/-- What L2 and the L1s hold of a frame leaves them, dirty bytes written back first, and fills from it are
dropped: from then on every access to it walks. -/
def State.dropFrame (s : State) (frame : Nat) : State :=
  let inside (sec : Nat) : Bool := match s.walk (128 * sec) with | .leaf pa _ => pa / 65536 == frame | _ => false
  let cleared (s : State) (c : Core) : State :=
    (s.cleanAll c.num fun x => inside x.sector).2.modCore c.num fun c => { c with l1 := c.l1.filter fun x => !inside x.sector }
  let s1 := s.cores.foldl cleared s
  let s2 := ((s1.l2.filter fun x => !x.phys && x.pa / 512 == frame).map fun x => (x.phys, x.sector / 4)).eraseDups.foldl State.l2Evict s1
  { s2 with streams := s2.streams.map fun x =>
      { x with requests := x.requests.map fun p => if p.pa / 512 == frame then p.cancel p.pa else p
               replies := x.replies.map fun r => if r.pa / 512 == frame then r.cancel r.pa else r } }

/-- Retiring the 64 KiB frame that holds a consumed sector (R346): the hub of its stack lists it, or
counts it unlisted when the list holds 512. A listed frame is in no cache any more, so that another context
that maps it takes PAGE_FATAL. -/
def State.retireFrame (s0 : State) (ps : Nat) : State :=
  let h := (streamKey ps).stack / 3
  let frame := ps / 512
  let u := s0.hub h
  if u.retiredFrames.contains frame then s0
  else
    let full := decide (u.retiredFrames.length ≥ 512)
    let s := if full then s0 else s0.dropFrame frame
    let s1 := s.modHub h fun u =>
      if full then { u with unlisted := u.unlisted + 1 } else { u with retiredFrames := u.retiredFrames ++ [frame] }
    s1.emit (hubSrc h 8) 0x00B (b2n full) 0 0 [BitVec.ofNat 64 (frame * 65536)]

/-- Does memory hold poison of a physical sector, in its bytes, in L2's copy of them or in their tags? -/
def State.holdsPoison (s : State) (ps : Nat) : Bool :=
  (s.physLive false ps).2 || (s.physLive true ps).2 || (List.range 4).any fun g => s.tagPoisoned (4 * ps + g)

/-- The poisoned physical sector that an access to a sector of IA met: its own, or one of the tables on the way
to it; none where the poison was a cache's alone. -/
def State.poisonAt (s : State) (sec : Nat) : List Nat :=
  match s.walk (128 * sec) with
  | .leaf pa _ => if s.holdsPoison (pa / 128) then [pa / 128] else []
  | .poisoned ps => [ps]
  | _ => []

/-- The physical sectors whose poison was consumed: that of the address when it is known and
translates; otherwise those of the poisoned sectors that it came from, which is free (the spec does not say how
the device knows the origin of poison that came through a register; assumption 16). -/
def State.poisonOrigins (s : State) (ia : Option Nat) : List Nat × State :=
  match ia with
  | some a => (s.poisonAt (a / 128), s)
  | none =>
    let (n, s1) := s.draw
    ((s.poisoned.zipIdx.filter fun x => n.testBit x.2).map (·.1), s1)

/-- The frames of further poisoned sectors that one consumption has met, by address, are retired too (R346). -/
def State.retireConsumed (s : State) (ias : List Nat) : State :=
  ((ias.map (· / 128)).eraseDups.flatMap s.poisonAt).foldl State.retireFrame s

/-- Consuming poison loses the context (R334, R346, R347): exactly one CONTEXT_LOST record and event,
the queues are frozen, the work is discarded and the frame retired. `ia`: the poisoned address when it
is known, else ADDR is a free value. -/
def State.loseContext (s : State) (t : Team) (f : FaultInfo) (ia : Option Nat) : State :=
  let c := s.ctx t.ctx
  if c.lost then s
  else
    let (n, s0) := if ia.isSome then (0, s) else s.draw
    let addr := match ia with | some a => BitVec.ofNat 64 a | none => BitVec.ofNat 64 n
    let (origins, s1) := s0.poisonOrigins ia
    let s2 := s1.recordFault t { f with code := 0x26, addr := addr, precise := false, deferred := false } { lost := true }
    let s3 := s2.emit (hubSrc t.hub 10) 0x005 (auxCtx t.ctx) f.cause (t.faultParent f) [addr]
    let s4 := origins.foldl State.retireFrame s3
    (s4.dropWork t.ctx).modCtx t.ctx fun c => { c with lost := true, firings := [] }

/-! ## Taking a fault (R315, R316) -/

/-- The phases in which a fault is the first of the team and starts its halt. -/
def TeamPhase.live (p : TeamPhase) : Bool :=
  match p with
  | .starting | .running | .draining | .saving => true
  | _ => false

/-- The team's halt begins: the broadcast is out. A save in progress finishes, and the team is then
saved as halted (R316). -/
def Team.beginHalt (t : Team) : Team :=
  match t.phase with
  | .saving => { t with saveHalted := true }
  | .starting | .running | .draining => { t with phase := .halting }
  | _ => t

/-- A debugger's step is over: its command is done (R322). -/
def State.stepDone (s : State) (ctx : Nat) : State :=
  s.modCtx ctx fun c => { c with dbgStat := if c.dbgStat = 1 then 0 else c.dbgStat }

/-- A fault in a relay team halts every relay team of its collective (R302). -/
def State.haltRelays (s : State) (t : Team) : State :=
  match t.relay with
  | none => s
  | some r =>
    { s with teams := updIf (fun u => u.ctx == t.ctx && (u.relay.map (·.tag)) == some r.tag) Team.beginHalt s.teams }

/-- The halt of a team at a fault of one of its warps; a team that a debugger steps halts again. The warp stops at
once, or, unless it is the one that issues, when its round trip has completed (R327). -/
def Team.haltAt (t : Team) (w : Nat) (trip : Bool) (skid : Nat) : Team :=
  { t.beginHalt with
    phase := if t.stepping.isSome then .halting else t.beginHalt.phase
    warps := updIf (·.num == w) (fun u => { u with halted := !trip, stopping := trip, skid := skid }) t.warps }

/-- Taking a fault in a warp: the fault record is written (HALTED when it halts the team, SKID when
the team was already halting or halted), or, for a MISCOMPARE on a tile, held; the warp stops, the halt is
broadcast to its team (and to the relay teams of its collective), and the scope takes STATUS faulted. Poison loses the context.
When neither the ring nor the hub buffer has room, the warp waits and nothing changes (R318). `ia` is
the poisoned address when one is known. -/
def State.takeFault (s : State) (k : WKey) (f : FaultInfo) (ia : Option Nat := none) (tile : Option (Nat × Nat) := none) :
    State :=
  match s.team? k.team with
  | none => s
  | some t =>
    if !s.fqRoom k.ctx then s
    else
      let first := t.phase.live && !(t.phase == .saving && t.saveHalted)
      let trip := s.cur != some k && (s.warp? k).any Warp.inTrip
      let s0 := if trip then s else s.suspendWait k
      let s1 : State := match tile with
        | some x => s0.modTeam k.team fun t => { t with heldFaults := t.heldFaults ++ [HeldFault.mk x.1 x.2 f first] }
        | none => s0.recordFault t f
          (if t.phase = .retired then { retired := true } else { halted := first, skid := !first })
      let s3 := ((s1.modTeam k.team fun t => t.haltAt k.w trip f.skid).haltRelays t).teamFaulted k.team f.serial
      if f.code = 0x19 ∨ f.code = 0x1B then s3.loseContext t f ia else s3

/-- A deferred fault of an instruction of a warp (R206). -/
def State.deferFault (s : State) (k : WKey) (f : FaultInfo) (ia : Option Nat := none) (tile : Option (Nat × Nat) := none) :
    State :=
  s.takeFault k { f with precise := false, deferred := true } ia tile

/-- Can a fault of this context be taken now (R318)? -/
def State.faultRoom (s : State) (k : WKey) : Bool := s.fqRoom k.ctx

/-! ## Resuming (R315, R322, R327) -/

/-- A halted warp becomes eligible at its resume PC. -/
def Warp.resume (w : Warp) : Warp := { w with halted := false, stopping := false, skid := 0 }

/-- Every warp of a halted team becomes eligible: the return from a halt (R322). -/
def Team.resume (t : Team) : Team :=
  { t with phase := .running, saveHalted := false, deadTiles := [], stepping := none, warps := t.warps.map Warp.resume }

end Sys2Proof.Machine
end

[Instructions to follow] Copy out each line of the material above, word for word, from the first down to the line containing "let h := (streamKey ps).stack / 3". Add nothing.

[Completed task]
/-- What L2 and the L1s hold of a frame leaves them, dirty bytes written back first, and fills from it are
dropped: from then on every access to it walks. -/
def State.dropFrame (s : State) (frame : Nat) : State :=
  let inside (sec : Nat) : Bool := match s.walk (128 * sec) with | .leaf pa _ => pa / 65536 == frame | _ => false
  let cleared (s : State) (c : Core) : State :=
    (s.cleanAll c.num fun x => inside x.sector).2.modCore c.num fun c => { c with l1 := c.l1.filter fun x => !inside x.sector }
  let s1 := s.cores.foldl cleared s
  let s2 := ((s1.l2.filter fun x => !x.phys && x.pa / 512 == frame).map fun x => (x.phys, x.sector / 4)).eraseDups.foldl State.l2Evict s1
  { s2 with streams := s2.streams.map fun x =>
      { x with requests := x.requests.map fun p => if p.pa / 512 == frame then p.cancel p.pa else p
               replies := x.replies.map fun r => if r.pa / 512 == frame then r.cancel r.pa else r } }

/-- Retiring the 64 KiB frame that holds a consumed sector (R346): the hub of its stack lists it, or
counts it unlisted when the list holds 512. A listed frame is in no cache any more, so that another context
that maps it takes PAGE_FATAL. -/
def State.retireFrame (s0 : State) (ps : Nat) : State :=
  let h := (streamKey ps).stack / 3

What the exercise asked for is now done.